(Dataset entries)

-- ==== Sys2Proof/Laws/Decode.lean ====
section
/-! SUPPORT. Byte order and operand forms: what the length operand and the operand lists read back as. -/

namespace Sys2Proof.Machine

/-- R50: the value of a length field. -/
theorem len16_toNat (lo hi : Byte) : (len16 lo hi).toNat = lo.toNat + 256 * hi.toNat := by
  have h1 := lo.isLt
  have h2 := hi.isLt
  simp only [len16, BitVec.toNat_add, BitVec.toNat_mul, BitVec.toNat_ofNat, BitVec.truncate_eq_setWidth,
    BitVec.toNat_setWidth]
  omega

@[simp] theorem lo8_toNat (n : Nat) : (lo8 n).toNat = n % 256 := by simp [lo8]

@[simp] theorem hi8_toNat (n : Nat) : (hi8 n).toNat = n / 256 % 256 := by simp [hi8]

/-- R50: a length of at most 65535 reads back from its two bytes. -/
theorem len16_lo8_hi8 {n : Nat} (h : n ≤ 65535) : (len16 (lo8 n) (hi8 n)).toNat = n := by
  rw [len16_toNat, lo8_toNat, hi8_toNat]
  omega

@[simp] theorem length_leBytes (n v : Nat) : (leBytes n v).length = n := by
  induction n generalizing v with
  | zero => rfl
  | succ n ih => simp [leBytes, ih]

@[simp] theorem length_idBytes (ids : List MessageId) : (idBytes ids).length = 2 * ids.length := by
  induction ids with
  | nil => rfl
  | cons m ms ih => simp [idBytes, ih]; omega

/-- R56: the payload bytes of format CE read back. -/
theorem takeBytes_append (x y : List Byte) : takeBytes x.length (x ++ y) = some (x, y) := by
  simp [takeBytes]

/-- R56: the MessageIds of format CF read back. -/
theorem takeIds_append (ids : List MessageId) (rest : List Byte) :
    takeIds ids.length (idBytes ids ++ rest) = some (ids, rest) := by
  induction ids with
  | nil => rfl
  | cons m ms ih => simp [idBytes, takeIds, ih]

/-- R56: what a list of MessageIds was read from. -/
theorem takeIds_some {n : Nat} {bs rest : List Byte} {ids : List MessageId} (h : takeIds n bs = some (ids, rest)) :
    ids.length = n ∧ bs = idBytes ids ++ rest := by
  induction n generalizing bs ids with
  | zero =>
    simp only [takeIds, Option.some.injEq, Prod.mk.injEq] at h
    obtain ⟨rfl, rfl⟩ := h
    exact ⟨rfl, rfl⟩
  | succ n ih =>
    match bs with
    | [] => cases h
    | [_] => cases h
    | c :: i :: bs =>
      simp only [takeIds] at h
      cases ht : takeIds n bs with
      | none => rw [ht] at h; cases h
      | some r =>
        obtain ⟨ids', rest'⟩ := r
        rw [ht] at h
        simp only [Option.some.injEq, Prod.mk.injEq] at h
        obtain ⟨rfl, rfl⟩ := h
        obtain ⟨hl, hb⟩ := ih ht
        exact ⟨by simp [hl], by simp [idBytes, hb]⟩

/-- R56: what payload bytes were read from. -/
theorem takeBytes_some {n : Nat} {bs x y : List Byte} (h : takeBytes n bs = some (x, y)) :
    x.length = n ∧ bs = x ++ y := by
  unfold takeBytes at h
  split at h
  · cases h
  · simp only [Option.some.injEq, Prod.mk.injEq] at h
    obtain ⟨rfl, rfl⟩ := h
    refine ⟨by simp; omega, by simp⟩

/-- R57: every row of the opcode map is found by its opcode. -/
theorem mnemonicOf_opcode (m : Mnemonic) : mnemonicOf m.opcode = some m := by
  cases m <;> decide

/-- R57: an opcode selects the row that has it. -/
theorem mnemonicOf_some {op : Byte} {m : Mnemonic} (h : mnemonicOf op = some m) : m.opcode = op := by
  simpa using List.find?_some h

end Sys2Proof.Machine
end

Exercise goal.
Which lines of the data include the word "rest"? Copy each one.

Exercise solution.
theorem takeIds_append (ids : List MessageId) (rest : List Byte) :
    takeIds ids.length (idBytes ids ++ rest) = some (ids, rest) := by
theorem takeIds_some {n : Nat} {bs rest : List Byte} {ids : List MessageId} (h : takeIds n bs = some (ids, rest)) :
    ids.length = n ∧ bs = idBytes ids ++ rest := by
        obtain ⟨ids', rest'⟩ := r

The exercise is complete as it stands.